Date: 2026-05-29
Time: 10:47
This codebase implements three distinct WAL strategies, each at a different level of sophistication. Together they illustrate the core tension: a single logical operation (like a B-tree split) touches multiple pages, and the WAL must ensure recovery either completes all of them or none.
The standalone WAL in write-ahead-log/wal.py:12-14 defines four operation types:
OP_PUT = 1
OP_DELETE = 2
OP_COMMIT = 3
OP_CHECKPOINT = 4
Multi-step atomicity is handled by appendbatch (wal.py:153-168), which buffers all operations into a single bytearray, appends a COMMIT record, then writes the entire buffer in one fd.write() call followed by a forced fsync. The COMMIT record acts as the atomicity boundary — during replay, any operations not followed by a COMMIT are discarded as incomplete.
This is logical logging: the WAL records the operation (put key X with value Y), not the physical page changes. Recovery replays the logical operations to reconstruct state.
The B-tree's WAL (btree.py:117-178) takes the opposite approach — physical logging. Each entry records a full page image:
# Entry format: seq(4B) + page_num(4B) + data_len(4B) + data + checksum(4B)
The log_write method (btree.py:130-137) writes the entire new page contents before they're applied to the data file. The commit method (btree.py:139-144) syncs the data file, then truncates the WAL to zero. Recovery (btree.py:146-168) replays every logged page image back to the data file.

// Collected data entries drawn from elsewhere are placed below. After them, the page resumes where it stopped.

-- ==== Sys2Proof/Laws/FrameProgram.lean ====
section
/-! SUPPORT. What each function of Machine/Program.lean may change: one mask of `Keeps` for each. -/

namespace Sys2Proof.Machine

open Reg

theorem State.granError_keeps {s : Sys2Proof.Machine.State} {w : Nat} : Keeps 618970019642690139597045762 s
    (State.granError s w) := by
  unfold State.granError
  refine Keeps.step ?_ State.pagePairs_keeps rfl
  refine Keeps.step ?_ State.wr_keeps (kb_k 618970019642690137449562112 rfl rfl)
  refine Keeps.step ?_ State.wr_keeps (kb_k 618970019642690137449562112 rfl rfl)
  exact Keeps.refl _ _

theorem State.granCorrect_keeps {s : Sys2Proof.Machine.State} {qs : List Nat} : Keeps
    619007798574553094611337218 s (State.granCorrect s qs) := by
  unfold State.granCorrect
  refine Keeps.foldl _ _ ?_ ?_
  · exact Keeps.refl _ _
  · intro y_ a_ h_
    refine Keeps.step ?_ State.count_keeps rfl
    refine Keeps.step ?_ State.satAdd_keeps (kb_k 618970019642690137449562112 rfl rfl)
    with_reducible assumption

theorem State.touch_keeps {s : Sys2Proof.Machine.State} {n : Nat} {w : Nat} : Keeps 619007798574553094611337474
    s (State.touch s n w) := by
  unfold State.touch
  refine Keeps.step ?_ State.granCorrect_keeps rfl
  refine Keeps.step ?_ State.count_keeps rfl
  refine Keeps.step ?_ State.modSq_keeps rfl
  exact Keeps.refl _ _

theorem State.passCycle_keeps {s : Sys2Proof.Machine.State} : Keeps 146028888065 s (State.passCycle s) := by
  unfold State.passCycle
  try extract_lets
  split
  · refine Keeps.ite ?_ ?_
    · refine Keeps.mkUpd ?_ ⟨Or.inr rfl, rfl, Or.inr rfl, Or.inr rfl, Or.inr rfl, Or.inr rfl, Or.inr rfl, Or.inr
        rfl, Or.inr rfl, Or.inr rfl, Or.inr rfl, Or.inr rfl, Or.inr rfl, Or.inr rfl, Or.inr rfl, Or.inr rfl, Or.inr
        rfl, Or.inr rfl, Or.inr rfl, Or.inr rfl, Or.inr rfl, Or.inr rfl, Or.inr rfl, Or.inr rfl, Or.inr rfl, Or.inr
        rfl, Or.inr rfl, Or.inr rfl, Or.inr rfl, Or.inr rfl, Or.inr rfl, Or.inr rfl, Or.inr rfl, Or.inr rfl, Or.inr
        rfl, Or.inr rfl, Or.inl rfl, Or.inr rfl, Or.inr rfl, Or.inr rfl, Or.inr rfl, Or.inr rfl, Or.inr rfl, Or.inr
        rfl, Or.inr rfl, Or.inr rfl, Nat.le_refl _, trivial, fun w => w, fun w => w,
        (by intro w_; repeat' first | with_reducible assumption | with_reducible refine tabWf_memPutBytes _ _ _ ?_ | with_reducible refine tabWf_memPutNat _ _ _ _ ?_ | with_reducible refine tabWf_memPut _ _ _ ?_ | with_reducible refine tabWf_tabPut _ _ _ _ ?_ | with_reducible refine tabWf_tabErase _ _ _ ?_ | with_reducible refine tabWf_filter _ _ _ ?_ | with_reducible refine tabWf_foldl _ _ _ ?_ ?_ | (intro m_ a_ h_) | exact rfl | split),
        fun w => w, fun w => w, fun w => w, fun w => w, fun w => w, fun w => w, fun w => w, fun w => w, fun w => w,
        fun w => w⟩
      refine Keeps.mkUpd ?_ ⟨Or.inr rfl, rfl, Or.inr rfl, Or.inr rfl, Or.inr rfl, Or.inr rfl, Or.inr rfl, Or.inr
          rfl, Or.inr rfl, Or.inr rfl, Or.inr rfl, Or.inr rfl, Or.inr rfl, Or.inr rfl, Or.inr rfl, Or.inr rfl,
          Or.inr rfl, Or.inr rfl, Or.inr rfl, Or.inr rfl, Or.inr rfl, Or.inr rfl, Or.inr rfl, Or.inr rfl, Or.inr
          rfl, Or.inr rfl, Or.inr rfl, Or.inr rfl, Or.inr rfl, Or.inr rfl, Or.inr rfl, Or.inr rfl, Or.inr rfl,
          Or.inl rfl, Or.inr rfl, Or.inr rfl, Or.inr rfl, Or.inr rfl, Or.inr rfl, Or.inr rfl, Or.inr rfl, Or.inr
          rfl, Or.inr rfl, Or.inr rfl, Or.inr rfl, Or.inr rfl, Nat.le_refl _, trivial, fun w => w, fun w => w, fun w
          => w, fun w => w, fun w => w, fun w => w, fun w => w, fun w => w, fun w => w, fun w => w, fun w => w, fun
          w => w, fun w => w⟩
      refine Keeps.step ?_ State.advanceTo_keeps rfl
      exact Keeps.refl _ _
    · refine Keeps.mkUpd ?_ ⟨Or.inr rfl, rfl, Or.inr rfl, Or.inr rfl, Or.inr rfl, Or.inr rfl, Or.inr rfl, Or.inr
        rfl, Or.inr rfl, Or.inr rfl, Or.inr rfl, Or.inr rfl, Or.inr rfl, Or.inr rfl, Or.inr rfl, Or.inr rfl, Or.inr
        rfl, Or.inr rfl, Or.inr rfl, Or.inr rfl, Or.inr rfl, Or.inr rfl, Or.inr rfl, Or.inr rfl, Or.inr rfl, Or.inr
        rfl, Or.inr rfl, Or.inr rfl, Or.inr rfl, Or.inr rfl, Or.inr rfl, Or.inr rfl, Or.inr rfl, Or.inl rfl, Or.inr
        rfl, Or.inr rfl, Or.inr rfl, Or.inr rfl, Or.inr rfl, Or.inr rfl, Or.inr rfl, Or.inr rfl, Or.inr rfl, Or.inr
        rfl, Or.inr rfl, Or.inr rfl, Nat.le_refl _, trivial, fun w => w, fun w => w, fun w => w, fun w => w, fun w
        => w, fun w => w, fun w => w, fun w => w, fun w => w, fun w => w, fun w => w, fun w => w, fun w => w⟩
      refine Keeps.step ?_ State.advanceTo_keeps rfl
      exact Keeps.refl _ _
  · refine Keeps.mkUpd ?_ ⟨Or.inr rfl, rfl, Or.inr rfl, Or.inr rfl, Or.inr rfl, Or.inr rfl, Or.inr rfl, Or.inr
      rfl, Or.inr rfl, Or.inr rfl, Or.inr rfl, Or.inr rfl, Or.inr rfl, Or.inr rfl, Or.inr rfl, Or.inr rfl, Or.inr
      rfl, Or.inr rfl, Or.inr rfl, Or.inr rfl, Or.inr rfl, Or.inr rfl, Or.inr rfl, Or.inr rfl, Or.inr rfl, Or.inr
      rfl, Or.inr rfl, Or.inr rfl, Or.inr rfl, Or.inr rfl, Or.inr rfl, Or.inr rfl, Or.inr rfl, Or.inl rfl, Or.inr
      rfl, Or.inr rfl, Or.inr rfl, Or.inr rfl, Or.inr rfl, Or.inr rfl, Or.inr rfl, Or.inr rfl, Or.inr rfl, Or.inr
      rfl, Or.inr rfl, Or.inr rfl, Nat.le_refl _, trivial, fun w => w, fun w => w, fun w => w, fun w => w, fun w =>
      w, fun w => w, fun w => w, fun w => w, fun w => w, fun w => w, fun w => w, fun w => w, fun w => w⟩
    refine Keeps.step ?_ State.advanceTo_keeps rfl
    exact Keeps.refl _ _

For a B-tree split — which modifies the original leaf, creates a new leaf, and updates the parent — the caller would call log_write for each affected page. But here's the critical gap: there is no commit marker within the WAL itself. The WAL is truncated only after all pages are synced to the data file. If a crash occurs mid-replay, recovery simply replays everything again (page writes are idempotent).
The LSM WAL (lsm.py:13-65) is the simplest — it's just a sequential append of key-value pairs with no transaction boundaries at all. Every entry is independently valid. This works because the LSM tree's structure (memtable + immutable SSTables) means the WAL only protects the mutable memtable; structural operations like compaction create new SSTables atomically via file rename.
The codebase doesn't implement multi-step structural operation tracking, and this is where production systems diverge significantly. Here's what each does:
PostgreSQL uses physiological logging — a hybrid where the WAL identifies a page by physical address but describes the change logically (e.g., "insert tuple at offset 3 on page 42"). For a B-tree split, PostgreSQL writes multiple WAL records tagged with the same transaction ID, including a special "incomplete action" flag on the first record of the split sequence. Recovery tracks these flags: if it sees the start of a split but not the completion, it finishes the split during redo. The key insight is that structural operations like splits are not transactional — they must complete regardless of whether the user's transaction commits. PostgreSQL handles this by treating them as separate "WAL-logged actions" that recovery always drives to completion.
InnoDB groups related page modifications into mini-transactions. An mtr is an atomic unit of redo log records — either all records in the mtr are applied during recovery, or none are. A B-tree split generates one mtr containing redo records for: (1) the original page modification, (2) the new page allocation and initialization, (3) the parent page update. The mtr is written to the redo log with a special end marker. InnoDB also maintains separate undo logs for rolling back user transactions, but structural changes (splits/merges) use only redo and are never rolled back.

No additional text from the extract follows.